**Problem to solve:** Output each entry in full so that the result matches the data exactly.

··· Provided data ···

-- ==== Sys2Proof/Tests/Slice0.lean ====
section
/-! SUPPORT. Tests: the operand checks, the worked examples and tables of the manual, and states that meet the
hypotheses of the statements. -/

namespace Sys2Proof.Tests

open Sys2Proof Sys2Proof.Machine

/- One theorem after another: a kernel evaluation each, side by side, takes the checker's whole memory. -/
set_option Elab.async false

/-! ## Operand checks -/

theorem test_wellformed_refuses_empty_read : (Instr.hostRead 4096 0).operandFault = some .emptyRead := by decide

theorem test_wellformed_refuses_empty_write :
    (Instr.hostWrite 4096 []).operandFault = some .emptyWrite
    ∧ (Instr.windowWriteFixed 4096 []).operandFault = some .emptyWrite := by decide

theorem test_wellformed_refuses_grant_of_nothing : (Instr.portGrant []).operandFault = some .nothingPresented := by
  decide

theorem test_wellformed_refuses_empty_caller : (Instr.caller .lu0 []).operandFault = some .callerLength := by decide

theorem test_wellformed_refuses_long_data :
    (Instr.data .lu0 (List.replicate 65 0)).operandFault = some .dataLength := by decide

theorem test_wellformed_refuses_long_send : (Instr.linkSendData .lu0 65).operandFault = some .sendLength := by decide

theorem test_wellformed_refuses_known_message :
    (Instr.unknownLinkMessage .lu0 22).operandFault = some .knownMessage := by decide

theorem test_wellformed_refuses_hot_head : (Instr.lineDone 101).operandFault = some .temperatureRange := by decide

theorem test_wellformed_takes_boundaries :
    (Instr.lineDone 100).WellFormed ∧ (Instr.linkSendData .lu3 64).WellFormed
    ∧ (Instr.caller .lu0 (List.replicate 24 0x31)).WellFormed ∧ (Instr.unknownLinkMessage .lu0 23).WellFormed := by
  decide

theorem test_no_word_spells_a_command : decodeTableWord 16 0x1234 = none := rfl

/-! ## Tables and worked examples of the manual -/

/-- Table 2-2, line 0: RUNS, 9 bytes: head 4, 5 and the runs 100, 40, 460, 10 and 414. -/
theorem test_example_2_1_line_0 :
    (codeLine .full 1024 [] [100, 140, 600, 610]).length = 9
    ∧ takeLine 1024 [] (codeLine .full 1024 [] [100, 140, 600, 610]) = .good [100, 140, 600, 610] 9 := by decide

/-- Table 2-2, line 1: SHIFT, the values 10, 7, 8 and 10 in two bytes after the tag. -/
theorem test_example_2_1_line_1 :
    codeLine .full 1024 [100, 140, 600, 610] [102, 139, 600, 612] = [0x02, 0xA7, 0x8A] := by decide

/-- Table 2-2, lines 2 and 3: SAME, 1 byte, and one run of 1024, 4 bytes. -/
theorem test_example_2_1_lines_2_and_3 :
    codeLine .full 1024 [102, 139, 600, 612] [102, 139, 600, 612] = [0x01]
    ∧ (codeLine .full 1024 [102, 139, 600, 612] []).length = 4 := by decide

/-- Example 2-3: the first stored line is 7 bytes, and a SHIFT line with value 0 is bad after its body byte. -/
theorem test_example_2_3 :
    (codeLine .full 1728 [] [800, 900]).length = 7 ∧ takeLine 1728 [800, 900] [0x02, 0x09] = .bad 2
    ∧ takeLine 1728 [800, 900] [0x01] = .good [800, 900] 1 := by decide

/-- Table 2-4, the rows of 12000 and 7200 bit/s. -/
theorem test_table_2_4 :
    [0, 5, 10, 20, 40].map (minLineBytes 12000) = [0, 8, 15, 30, 60]
    ∧ [0, 5, 10, 20, 40].map (minLineBytes 7200) = [0, 5, 9, 18, 36] := by decide

/-- Table 10-3, and the two further values of its text. -/
theorem test_table_10_3 :
    [0, 10, 25, 45, 64].map (strobeDuty 80 12) = [95, 91, 80, 65, 51] ∧ strobeDuty 40 63 64 = 20 := by decide

/-! ## Small states -/

/-- Bytes from numbers. -/
def bytes (ns : List Nat) : List Byte := ns.map byteOf

/-- A desk with no charge. -/
def deskNew : Desk :=
  { state := .opened, audit := false, closed := false, ceiling := 4294967295, spent := 0, working := 0, burned := 0,
    calls := 0, captured := none, torn := false }

/-- A running part: Control Page at 4096, Event Ring at 8192, Charge Log at 16384, a raster window at 32768,
four blocks at 65536, desk 0 OPEN and desk 3 in AUDIT. -/
def ready : State := { State.reset with
  part := .running,
  settings := { Settings.reset with controlBase := 4096, eventBase := 8192, ringsToAnswer := 2, holdOffMs := 5 },
  path := { MemPath.reset with regions := [(0, { base := 32768, size := 4096, treatment := .raster })] },
  store := PageStore.build 65536 4,
  meter := { State.reset.meter with
    desks := [(0, deskNew), (3, { deskNew with state := .audit, audit := true })],
    logBase := 16384, logSize := 128, checkpoint := 500 } }

/-- The running part with an order of a kind and a body read from slot 0. -/
def taking (k : OrderKind) (body : List Nat) : State := { ready with
  mem := (Memory.writeBytes [] 4096 [byteOf (orderCode k)]).writeBytes 4128 (bytes body),
  intake := { ready.intake with take := .reading } }

/-- A closed document. -/
def docOf (pages : List Nat) : Doc :=
  { state := .closed, origin := .scan, desk := 0, pages := pages, keep := false, sendRefs := 0, printRefs := 0,
    truncated := false, notQueued := false, deletePending := false, created := Stamp.zero, station := none,
    total := 0, attached := false }

/-- A SEALED page of a document, one block long. -/
def pageOf (d position block lines : Nat) : PageRec :=
  { state := .sealed, document := d, position := position, origin := .scan, width := .standard, resolution := .normal,
    lines := lines, coded := 2, first := block, last := block, blocks := 1, clipped := false }

/-- A state with document 7 as given. -/
def withDoc (r : Doc) (s : State) : State := { s with store := { s.store with docs := [(7, r)] } }

/-- A state with document 7 CLOSED on the SEALED page 0. -/
def withPage (s : State) : State := { s with store := { s.store with
  docs := [(7, docOf [0])], pages := [(0, pageOf 7 0 0 0)], free := [1, 2, 3] } }

/-- A state with line unit 1 changed. -/
def withUnit (f : LineUnit → LineUnit) (s : State) : State := s.modUnit .lu1 f

/-- What a command leaves, or the state as it was where it stops. -/
def after (c : Instr) (s : State) : State :=
  match exec c s with
  | .next t => t
  | _ => s

theorem ready_safe : ready.Safe :=
  ⟨rfl, ⟨by decide, by decide⟩,
    ⟨Nat.zero_le _, fun h => absurd rfl h, fun _ h => absurd h List.not_mem_nil, by decide⟩, by decide,
    ⟨by decide, by decide⟩, rfl, lawful_build _ _, tableIn_nil _, printRefs_nil, screen_empty rfl,
    sendOk_empty rfl rfl (fun u => by cases u <;> rfl), charge_empty rfl rfl rfl rfl (fun u => by cases u <;> rfl)⟩

/-- A write of a block that is waiting for room in the queue. -/
def stall (b : Block) (s : State) : State := { s with path := { s.path with
  waiting := [{ blk := b, addr := 40960, bytes := bytes [1], clears := none }] } }

/-- A pending write of the Dump Writer under way at an address. -/
def blocking (a : Nat) (s : State) : State := { s with path := { s.path with
  queue := [{ blk := .dump, addr := a, bytes := bytes [1, 2, 3, 4], clears := none }] } }

/-! ## Single commands -/

/-- R66, R67: a post to the expected slot begins its take, and the order-taken word at 0x800 gets its number. -/
theorem test_order_taken_word_is_issued :
    (after (.orderSlotPost 0 41) ready).path.queue.map (fun w => (w.addr, w.bytes)) = [(0x1800, [41, 0, 0, 0])] := by
  decide

/-- R15: KEEP of an unused number is answered NO SUCH, with the sequence field and the post word after it. -/
theorem test_keep_of_no_document :
    (after .keep (taking .keep [7])).path.queue.map (fun w => w.addr) = [0x100C, 0x1008, 0x1004]
    ∧ (after .keep (taking .keep [7])).intake.expected = 1 := by decide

···

**Solution below:**
-- ==== Sys2Proof/Tests/Slice0.lean ====
section
/-! SUPPORT. Tests: the operand checks, the worked examples and tables of the manual, and states that meet the
hypotheses of the statements. -/

namespace Sys2Proof.Tests

open Sys2Proof Sys2Proof.Machine

/- One theorem after another: a kernel evaluation each, side by side, takes the checker's whole memory. -/
set_option Elab.async false

/-! ## Operand checks -/

theorem test_wellformed_refuses_empty_read : (Instr.hostRead 4096 0).operandFault = some .emptyRead := by decide

theorem test_wellformed_refuses_empty_write :
    (Instr.hostWrite 4096 []).operandFault = some .emptyWrite
    ∧ (Instr.windowWriteFixed 4096 []).operandFault = some .emptyWrite := by decide

theorem test_wellformed_refuses_grant_of_nothing : (Instr.portGrant []).operandFault = some .nothingPresented := by
  decide

theorem test_wellformed_refuses_empty_caller : (Instr.caller .lu0 []).operandFault = some .callerLength := by decide

theorem test_wellformed_refuses_long_data :
    (Instr.data .lu0 (List.replicate 65 0)).operandFault = some .dataLength := by decide

theorem test_wellformed_refuses_long_send : (Instr.linkSendData .lu0 65).operandFault = some .sendLength := by decide

theorem test_wellformed_refuses_known_message :
    (Instr.unknownLinkMessage .lu0 22).operandFault = some .knownMessage := by decide

theorem test_wellformed_refuses_hot_head : (Instr.lineDone 101).operandFault = some .temperatureRange := by decide

theorem test_wellformed_takes_boundaries :
    (Instr.lineDone 100).WellFormed ∧ (Instr.linkSendData .lu3 64).WellFormed
    ∧ (Instr.caller .lu0 (List.replicate 24 0x31)).WellFormed ∧ (Instr.unknownLinkMessage .lu0 23).WellFormed := by
  decide

theorem test_no_word_spells_a_command : decodeTableWord 16 0x1234 = none := rfl

/-! ## Tables and worked examples of the manual -/

/-- Table 2-2, line 0: RUNS, 9 bytes: head 4, 5 and the runs 100, 40, 460, 10 and 414. -/
theorem test_example_2_1_line_0 :
    (codeLine .full 1024 [] [100, 140, 600, 610]).length = 9
    ∧ takeLine 1024 [] (codeLine .full 1024 [] [100, 140, 600, 610]) = .good [100, 140, 600, 610] 9 := by decide

/-- Table 2-2, line 1: SHIFT, the values 10, 7, 8 and 10 in two bytes after the tag. -/
theorem test_example_2_1_line_1 :
    codeLine .full 1024 [100, 140, 600, 610] [102, 139, 600, 612] = [0x02, 0xA7, 0x8A] := by decide

/-- Table 2-2, lines 2 and 3: SAME, 1 byte, and one run of 1024, 4 bytes. -/
theorem test_example_2_1_lines_2_and_3 :
    codeLine .full 1024 [102, 139, 600, 612] [102, 139, 600, 612] = [0x01]
    ∧ (codeLine .full 1024 [102, 139, 600, 612] []).length = 4 := by decide

/-- Example 2-3: the first stored line is 7 bytes, and a SHIFT line with value 0 is bad after its body byte. -/
theorem test_example_2_3 :
    (codeLine .full 1728 [] [800, 900]).length = 7 ∧ takeLine 1728 [800, 900] [0x02, 0x09] = .bad 2
    ∧ takeLine 1728 [800, 900] [0x01] = .good [800, 900] 1 := by decide

/-- Table 2-4, the rows of 12000 and 7200 bit/s. -/
theorem test_table_2_4 :
    [0, 5, 10, 20, 40].map (minLineBytes 12000) = [0, 8, 15, 30, 60]
    ∧ [0, 5, 10, 20, 40].map (minLineBytes 7200) = [0, 5, 9, 18, 36] := by decide

/-- Table 10-3, and the two further values of its text. -/
theorem test_table_10_3 :
    [0, 10, 25, 45, 64].map (strobeDuty 80 12) = [95, 91, 80, 65, 51] ∧ strobeDuty 40 63 64 = 20 := by decide

/-! ## Small states -/

/-- Bytes from numbers. -/
def bytes (ns : List Nat) : List Byte := ns.map byteOf

/-- A desk with no charge. -/
def deskNew : Desk :=
  { state := .opened, audit := false, closed := false, ceiling := 4294967295, spent := 0, working := 0, burned := 0,
    calls := 0, captured := none, torn := false }

/-- A running part: Control Page at 4096, Event Ring at 8192, Charge Log at 16384, a raster window at 32768,
four blocks at 65536, desk 0 OPEN and desk 3 in AUDIT. -/
def ready : State := { State.reset with
  part := .running,
  settings := { Settings.reset with controlBase := 4096, eventBase := 8192, ringsToAnswer := 2, holdOffMs := 5 },
  path := { MemPath.reset with regions := [(0, { base := 32768, size := 4096, treatment := .raster })] },
  store := PageStore.build 65536 4,
  meter := { State.reset.meter with
    desks := [(0, deskNew), (3, { deskNew with state := .audit, audit := true })],
    logBase := 16384, logSize := 128, checkpoint := 500 } }

/-- The running part with an order of a kind and a body read from slot 0. -/
def taking (k : OrderKind) (body : List Nat) : State := { ready with
  mem := (Memory.writeBytes [] 4096 [byteOf (orderCode k)]).writeBytes 4128 (bytes body),
  intake := { ready.intake with take := .reading } }

/-- A closed document. -/
def docOf (pages : List Nat) : Doc :=
  { state := .closed, origin := .scan, desk := 0, pages := pages, keep := false, sendRefs := 0, printRefs := 0,
    truncated := false, notQueued := false, deletePending := false, created := Stamp.zero, station := none,
    total := 0, attached := false }

/-- A SEALED page of a document, one block long. -/
def pageOf (d position block lines : Nat) : PageRec :=
  { state := .sealed, document := d, position := position, origin := .scan, width := .standard, resolution := .normal,
    lines := lines, coded := 2, first := block, last := block, blocks := 1, clipped := false }

/-- A state with document 7 as given. -/
def withDoc (r : Doc) (s : State) : State := { s with store := { s.store with docs := [(7, r)] } }

/-- A state with document 7 CLOSED on the SEALED page 0. -/
def withPage (s : State) : State := { s with store := { s.store with
  docs := [(7, docOf [0])], pages := [(0, pageOf 7 0 0 0)], free := [1, 2, 3] } }

/-- A state with line unit 1 changed. -/
def withUnit (f : LineUnit → LineUnit) (s : State) : State := s.modUnit .lu1 f

/-- What a command leaves, or the state as it was where it stops. -/
def after (c : Instr) (s : State) : State :=
  match exec c s with
  | .next t => t
  | _ => s

theorem ready_safe : ready.Safe :=
  ⟨rfl, ⟨by decide, by decide⟩,
    ⟨Nat.zero_le _, fun h => absurd rfl h, fun _ h => absurd h List.not_mem_nil, by decide⟩, by decide,
    ⟨by decide, by decide⟩, rfl, lawful_build _ _, tableIn_nil _, printRefs_nil, screen_empty rfl,
    sendOk_empty rfl rfl (fun u => by cases u <;> rfl), charge_empty rfl rfl rfl rfl (fun u => by cases u <;> rfl)⟩

/-- A write of a block that is waiting for room in the queue. -/
def stall (b : Block) (s : State) : State := { s with path := { s.path with
  waiting := [{ blk := b, addr := 40960, bytes := bytes [1], clears := none }] } }

/-- A pending write of the Dump Writer under way at an address. -/
def blocking (a : Nat) (s : State) : State := { s with path := { s.path with
  queue := [{ blk := .dump, addr := a, bytes := bytes [1, 2, 3, 4], clears := none }] } }

/-! ## Single commands -/

/-- R66, R67: a post to the expected slot begins its take, and the order-taken word at 0x800 gets its number. -/
theorem test_order_taken_word_is_issued :
    (after (.orderSlotPost 0 41) ready).path.queue.map (fun w => (w.addr, w.bytes)) = [(0x1800, [41, 0, 0, 0])] := by
  decide

/-- R15: KEEP of an unused number is answered NO SUCH, with the sequence field and the post word after it. -/
theorem test_keep_of_no_document :
    (after .keep (taking .keep [7])).path.queue.map (fun w => w.addr) = [0x100C, 0x1008, 0x1004]
    ∧ (after .keep (taking .keep [7])).intake.expected = 1 := by decide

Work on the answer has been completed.